▶ EXERCISE PROMPT
In the lines below, look for "once". Copy each line where it appears.

^^^^^^^^^^^^^^^^

-- ==== Sys2Proof/Machine/Izkai.lean ====
section
/-! DEFINITION. Izkai ports, received packets, queue-pair events and the deckle's Izkai commands (ch. 13). -/

namespace Sys2Proof.Machine

/-! ### Ports (R377–R381, R386) -/

/-- Every queue pair of a port enters ERROR. -/
def failPort (s : State) (p status : Nat) : State :=
  izkSettle 8193 ((qpsOfPort s p).foldl (fun s i => qpFail i status 0 none none s) s)

/-- R378: the configuration of a port is acceptable. -/
def portAcceptable (s : State) (p : Nat) : Bool :=
  let f (hi lo : Nat) : Nat := fget s .izkPortCfg hi lo p
  let et := f 47 32
  let outer := if f 1 1 = 0 then decide (et ≥ 0x600) && !([0x8100, 0x88A8, 0x8808, 0x86DD].contains et)
    else f 63 48 != 0 && (rget s .izkPortIph p != 0 || rget s .izkPortIpl p != 0)
  outer && (f 2 2 == 1 || f 3 3 == 1) && (!s.sealed || (f 6 6 == 1 && f 3 3 == 1 && (txKey s p).isSome))

/-- ENABLE written 1. -/
def portOn (p : Nat) (s : State) : State :=
  if (port s p).state != .disabled then fset s .izkPortCfg 22 22 0 p
  else if portAcceptable s p then
    setPort (fset (fset s .izkPortCfg 0 0 1 p) .izkPortCfg 22 22 0 p) p { port s p with state := .training }
  else fset s .izkPortCfg 22 22 1 p

/-- ENABLE written 0. -/
def portOff (p : Nat) (s : State) : State :=
  let x := port s p
  let s1 := fset (fset s .izkPortCfg 0 0 0 p) .izkPortCfg 22 22 0 p
  let s2 := setPort s1 p { keys := x.keys, authTimes := x.authTimes, creditTurn := x.creditTurn }
  failPort (if x.state == .up then raise s2 (mkEvent 2 8 p 0x02) else s2) p 1

/-- R376: the widest sound width within MAXW: its code and lanes. -/
def widthOf (maxw sound : Nat) : Option (Nat × Nat) :=
  ([(0, 0xFF), (1, 0x0F), (1, 0xF0), (2, 0x03), (2, 0x0C), (2, 0x30), (2, 0xC0)] : List (Nat × Nat)).find? (fun w =>
    decide (min maxw 2 ≤ w.1) && (sound &&& w.2) == w.2)

/-- The widest width a port may train to: MAXW, and no longer width 8 once it has been narrowed (R379). -/
def maxWidth (s : State) (p : Nat) : Nat := max (fget s .izkPortCfg 5 4 p) (b2n (port s p).narrowed)

/-- Training completes on the sound lanes; without SYS_REFCLK the port has no ZCLK and stays in TRAINING (R416). -/
def trained (p lanes : Nat) (s : State) : State :=
  let x := port s p
  if x.state != .training || !refUp s 2 then s else
  match widthOf (maxWidth s p) (andNot lanes x.excluded) with
  | none => s
  | some (w, l) =>
    let s1 := setPort s p { x with
      state := .negotiate, width := w, lanes := l, vsel := 0, helloSent := false, helloSeen := none, narrowed := x.narrowed || w != 0 }
    if x.wasUp && w > x.width then raise (fadd s1 .izkPortCnt2 63 48 1 p) (mkEvent 0 8 p 0x03) else s1

/-- Loss of lock, or lanes beyond correction. -/
def linkLost (p lanes : Nat) (s : State) : State :=
  let x := port s p
  if x.state != .up then s else
  raise (setPort s p { x with state := .training, excluded := x.excluded ||| lanes, lanes := 0, vsel := 0, holding := true })
    (mkEvent 2 8 p 0x02)

/-- LINK_HOLD has expired. -/
def holdExpired (p : Nat) (s : State) : State :=
  let x := port s p
  if x.holding && (x.state == .training || x.state == .negotiate) then
    failPort (raise (setPort s p { x with holding := false }) (mkEvent 2 8 p 0x04)) p 6
  else s

/-- The versions a port offers, as bits 0 and 1. -/
def offers (s : State) (p : Nat) : Nat := fget s .izkPortCfg 3 2 p

/-- R386: the port enters UP once it has sent and received a HELLO and a version is common. -/
def negotiate (s : State) (p : Nat) : State :=
  let x := port s p
  let common := (x.helloSeen.getD 0) &&& offers s p
  if x.state == .negotiate && x.helloSent && common != 0 then
    wakePort (raise (setPort s p { x with state := .up, vsel := if bit common 1 then 2 else 1, wasUp := true, holding := false }) (mkEvent 0 8 p 0x01)) p
  else s

/-- A HELLO: its VER where both versions are offered, and its destination, are values the spec does not give. -/
def sendHello (p : Nat) (s : State) : State :=
  let x := port s p
  if !(x.state == .negotiate || x.state == .up) then s else
  let o := offers s p
  let (f, s1) := takeFree s
  let (g, s2) := takeFree s1
  let ver := if o = 1 then 2 else if o = 2 then 3 else 2 + f % 2
  let entry := if encapIp s p then leBytes 16 g ++ [0, 0] ++ leBytes 6 (g / 2 ^ 128) else leBytes 6 g ++ [0, 0]
  let t : TxPkt := { deckle := none, snode := 0, entry := entry, pkt := { ver := ver, op := 0x20, msn := 4 * o } }
  if !txReady s2 p t then s else
  let s3 := txNow s2 p t
  negotiate (setPort s3 p { port s3 p with helloSent := true }) p

/-- A received PFC frame (R380). -/
def pfc (p classes : Nat) (quanta : List Nat) (s : State) : State :=
  let x := port s p
  if !(x.state == .negotiate || x.state == .up) then s else
  let m := classes &&& fget s .izkPortCfg 15 8 p
  let go := (List.range 8).foldl (fun a i => if bit m i && quanta.getD i 0 = 0 then a + 2 ^ i else a) 0
  let on := andNot m go
  let x1 := { x with paused := andNot (x.paused ||| on) go, stormed := andNot x.stormed go }
  wakePort (setPort s p x1) p

/-- The pause of a priority ends. -/
def pauseEnds (p i : Nat) (s : State) : State :=
  let x := port s p
  if i < 8 && bit x.paused i then
    wakePort (setPort s p { x with paused := andNot x.paused (2 ^ i), stormed := andNot x.stormed (2 ^ i) }) p
  else s

/-- Bytes that received frames hold of the 8 MiB receive buffer. -/
def inboxBytes (s : State) (p : Nat) : Nat := (port s p).inbox.foldl (fun n x => n + x.size) 0

/-- The priorities that XOFF and XON name. -/
def izkPrios (s : State) (p : Nat) : Nat := (2 ^ prioOf s p true) ||| (2 ^ prioOf s p false)

/-- XOFF (R380): below 1 MiB of free space, and again until XON is due. -/
def sendXoff (p : Nat) (s : State) : State :=
  let x := port s p
  let used := inboxBytes s p
  if (x.state == .negotiate || x.state == .up) && (used + 2 ^ 20 > 2 ^ 23 || (x.xoff && used + 2 ^ 21 ≥ 2 ^ 23)) then
    emit (setPort s p { x with xoff := true }) (.pfc p (izkPrios s p) 0xFFFF)
  else s

/-- XON (R380). -/
def sendXon (p : Nat) (s : State) : State :=
  let x := port s p
  if (x.state == .negotiate || x.state == .up) && x.xoff && inboxBytes s p + 2 ^ 21 < 2 ^ 23 then
    emit (setPort s p { x with xoff := false }) (.pfc p (izkPrios s p) 0)
  else s

/-- PFC_STORM (R381). -/
def storm (p i : Nat) (s : State) : State :=
  let x := port s p
  if i < 8 && bit x.paused i && !bit x.stormed i then
    raise (setPort s p { x with stormed := x.stormed ||| 2 ^ i }) (mkEvent 0 8 p 0x06)
  else s

/-! ### Reception (R385, R401, R402) -/

/-- A DQPN names a queue pair of the port with a current generation, in RTR or RTS. -/
def namesQp (s : State) (p dqpn : Nat) : Bool :=
  let q := qpOf s (dqpn % 8192)
  receives q && q.ctx.port == p && decide (dqpn / 8192 = q.gen)

/-- The packet carries ACK or NAK for a path: its E and the present CL. -/
def sendAck (s : State) (i k : Nat) : State :=
  let q := qpOf s i
  qpSend (setQp s i (q.setPath k { q.path k with sinceAck := 0 })) i { op := 0x10, path := k, psn := (q.path k).expect, msn := q.granted }

/-- A NAK with a syndrome. -/
def sendNak (s : State) (i k syn : Nat) : State :=
  let q := qpOf s i
  qpSend s i { op := 0x11, path := k, psn := (q.path k).expect, msn := q.granted, rkey := syn }

/-- R401: a packet that lies `d` ahead of the PSN `e` that the path takes next: one NAK SEQ goes for the gap at `e`. -/
def outOfSequence (s : State) (i k e d : Nat) : State :=
  let q := qpOf s i
  if d < 2 ^ 23 then
    if (q.path k).gap == some e then s else sendNak (setQp s i (q.setPath k { q.path k with gap := some e })) i k 1
  else sendAck s i k

/-- FRAME_RECEIVE: R385 steps 1 to 6; a packet that passes waits for its own row. -/
def frameIn (p : Nat) (frame : List Byte) (s : State) : State :=
  let x := port s p
  if p ≥ 4 || !(x.state == .negotiate || x.state == .up) then s else
  let other (s : State) : State := fadd s .izkPortCnt2 47 32 1 p
  match outerBody s p frame with
  | none => other s
  | some b =>
    if b.length < (if lsec s p then 80 else 48) then other s else
    match linkOpen s p b with
    | (s1, none) => lauth s1 p
    | (s1, some m) =>
      let h := { parseHeader m with size := frame.length, prio := frameClass s p frame }
      if !izkHeaderOk x.vsel m h then fadd s1 .izkPortCnt 15 0 1 p
      else
        let keep (y : Pkt) (s : State) : State := setPort s p { port s p with inbox := (port s p).inbox ++ [y] }
        if h.op = 0x20 then keep h s1
        else if !namesQp s1 p h.dqpn then fadd s1 .izkPortCnt 31 16 1 p
        else
          let i := h.dqpn % 8192
          let q := qpOf s1 i
          if h.path ≥ q.ctx.npaths then fadd s1 .izkPortCnt 15 0 1 p else
          let ahead := (x.inbox.filter (fun y => y.dqpn == h.dqpn && y.path == h.path && hasPsn y.op)).length
          let e := ((q.path h.path).expect + ahead) % 2 ^ 24
          let d := subMod (2 ^ 24) h.psn e
          if hasPsn h.op && d != 0 then outOfSequence s1 i h.path e d
          else match partOpen s1 q.deckle m h with
            | none => pauth s1 p q.deckle
            | some pl => keep { h with payload := pl } s1

/-- The packet at the head of a port's receive buffer, where it is one of the operation `op`. -/
def takeHead (s : State) (p op : Nat) : Option (Pkt × State) :=
  match (port s p).inbox with
  | [] => none
  | x :: xs => if x.op = op then some (x, setPort s p { port s p with inbox := xs }) else none

/-- Run a control packet's meaning on its queue pair, if it still has one. -/
def onCtl (p op : Nat) (f : State → Nat → Pkt → State) (s : State) : State :=
  match takeHead s p op with
  | none => s
  | some (x, s1) =>
    if namesQp s1 p x.dqpn then izkSettle 8193 (f s1 (x.dqpn % 8192) x) else fadd s1 .izkPortCnt 31 16 1 p

/-! ### Inbound messages (R397, R398, R405) -/

/-- A packet is taken: E and credit advance, and an ACK goes where R402 asks for one. -/
def accept (s : State) (i : Nat) (x : Pkt) : State :=
  let q := qpOf s i
  let w := q.path x.path
  let n := w.sinceAck + 1
  let q1 := q.setPath x.path { w with expect := (w.expect + 1) % 2 ^ 24, gap := if w.gap == some w.expect then none else w.gap, sinceAck := n }
  let s1 := setQp s i { q1 with got := if isData x.op then q1.got + 1 else q1.got }
  let s2 := if bit x.flags 2 || n ≥ 16 then sendAck s1 i x.path else s1
  grantCredit q.ctx.port 8192 s2

/-- A message is refused: NAK with the syndrome, and the queue pair enters ERROR (R407). -/
def refuse (s : State) (i k status : Nat) (recv : Option Nat) : State :=
  let d := (qpOf s i).deckle
  let s1 := sendNak s i k (if status = 3 then 0x10 else 0x11)
  qpFail i status 3 none recv (if status = 3 then fadd s1 .izkDkCnt 63 32 1 d else s1)

/-- Complete messages complete in MSN order, and their receive records are written in RSN order (R396). -/
def settleRecvs (i : Nat) : Nat → State → State
  | 0, s => s
  | n + 1, s =>
    let q := qpOf s i
    match q.recvDone.find? (fun r => r.1 == q.rqCi) with
    | some r =>
      let s1 := setQp s i { q with recvDone := q.recvDone.filter (fun x => x.1 != r.1), rqCi := (q.rqCi + 1) % 2 ^ 32 }
      settleRecvs i n (izkCqWrite s1 q.ctx.port q.ctx.rcq r.2)
    | none =>
      match q.msgs.find? (fun m => m.msn == q.rxMsn && m.whole) with
      | none => s
      | some m =>
        let s1 := setQp s i { q with msgs := q.msgs.filter (fun x => x.msn != m.msn), rxMsn := (q.rxMsn + 1) % 2 ^ 32 }
        if m.op = 4 then settleRecvs i n s1 else
        let s2 := counterAdd s1 q.deckle q.ctx.rxCtr
        if m.op = 1 then settleRecvs i n s2 else
        let (imm, rsn) := m.last.getD (0, m.rsn)
        let (s3, e) := rqEntry s2 i rsn
        let (s4, b) := izkRecord s3 i (fieldAt (rdBytes 32 e) 0 8) 0 0 (0x80 + m.op) m.mlen imm
        settleRecvs i n (setQp s4 i { qpOf s4 i with recvDone := (qpOf s4 i).recvDone ++ [(rsn, b)] })

/-- R403: the port has no free message context, or the MSN lies 64 or more beyond the oldest incomplete one. -/
def noContext (s : State) (i : Nat) (x : Pkt) : Bool :=
  let q := qpOf s i
  decide (subMod (2 ^ 32) x.msn q.rxMsn ≥ 64)
    || decide ((qpsOfPort s q.ctx.port).foldl (fun n j => n + (qpOf s j).msgs.length) 0 ≥ 16384)

/-- The outcome of an admission. -/
inductive Admit where
  | ok (m : MsgCtx)
  | nak (syn : Nat)
  | refuse (status : Nat) (recv : Option Nat)
  deriving DecidableEq, Repr

/-- R397, R398: the check of a new message. -/
def admitPacket (s : State) (i : Nat) (x : Pkt) : State × Admit :=
  let q := qpOf s i
  if noContext s i x then (s, .nak 3)
  else if (deckle s q.deckle).phase != .active then (s, .refuse 4 none)
  else if x.op != 3 && !keyAdmits s q.deckle x.rkey (some 2) x.va x.mlen then (s, .refuse 3 none)
  else if x.op != 1 && !posted q x.rsn then (s, .nak 2)
  else if x.op != 3 then (s, .ok { msn := x.msn, op := x.op, mr := x.rkey % 65536, base := x.va, mlen := x.mlen, rsn := x.rsn })
  else
    let (s1, e) := rqEntry s i x.rsn
    match e with
    | .bad _ _ => (s1, .refuse 3 none)
    | .ok b =>
      if x.mlen > fieldAt b 20 4 then (s1, .refuse 4 (some x.rsn))
      else if !keyAdmits s1 q.deckle (fieldAt b 16 4) (some 0) (fieldAt b 8 8) x.mlen then (s1, .refuse 3 none)
      else (s1, .ok { msn := x.msn, op := 3, mr := fieldAt b 16 4 % 65536, base := fieldAt b 8 8, mlen := x.mlen, rsn := x.rsn })

/-- A packet of an admitted message is placed. -/
def placePkt (s : State) (i : Nat) (x : Pkt) (m : MsgCtx) : State :=
  let q := qpOf s i
  match dkWrite s q.deckle .izkai (m.base + x.offset) x.payload with
  | (s1, some _) => refuse s1 i x.path 3 none
  | (s1, none) =>
    let n := m.placed + x.payload.length
    let m1 := { m with placed := n, last := if bit x.flags 0 then some (x.imm, x.rsn) else m.last, whole := n == m.mlen }
    let q1 := qpOf s1 i
    let rest := q1.msgs.filter (fun y => y.msn != m.msn)
    accept (settleRecvs i 256 (setQp s1 i { q1 with msgs := rest ++ [m1] })) i x

/-- A WRITE, WRITE_IMM or SEND packet. -/
def rxMessage (s : State) (i : Nat) (x : Pkt) : State :=
  match (qpOf s i).msgs.find? (fun m => m.msn == x.msn) with
  | some m => placePkt s i x m
  | none =>
    match admitPacket s i x with
    | (s1, .ok m) => placePkt s1 i x m
    | (s1, .nak syn) => sendNak s1 i x.path syn
    | (s1, .refuse st recv) => refuse s1 i x.path st recv

/-- The packets of a message (R404). -/
def cut (mtu : Nat) (x : Pkt) (bs : List Byte) : List Pkt :=
  let n := max 1 (ceilDiv bs.length mtu)
  (List.range n).map (fun k =>
    { x with offset := k * mtu, payload := (bs.drop (k * mtu)).take mtu, flags := if k + 1 = n then 1 else 0 })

^^^^^^^^^^^^^^^^

▶ ANSWER TO THIS EXERCISE
/-- The widest width a port may train to: MAXW, and no longer width 8 once it has been narrowed (R379). -/
/-- R386: the port enters UP once it has sent and received a HELLO and a version is common. -/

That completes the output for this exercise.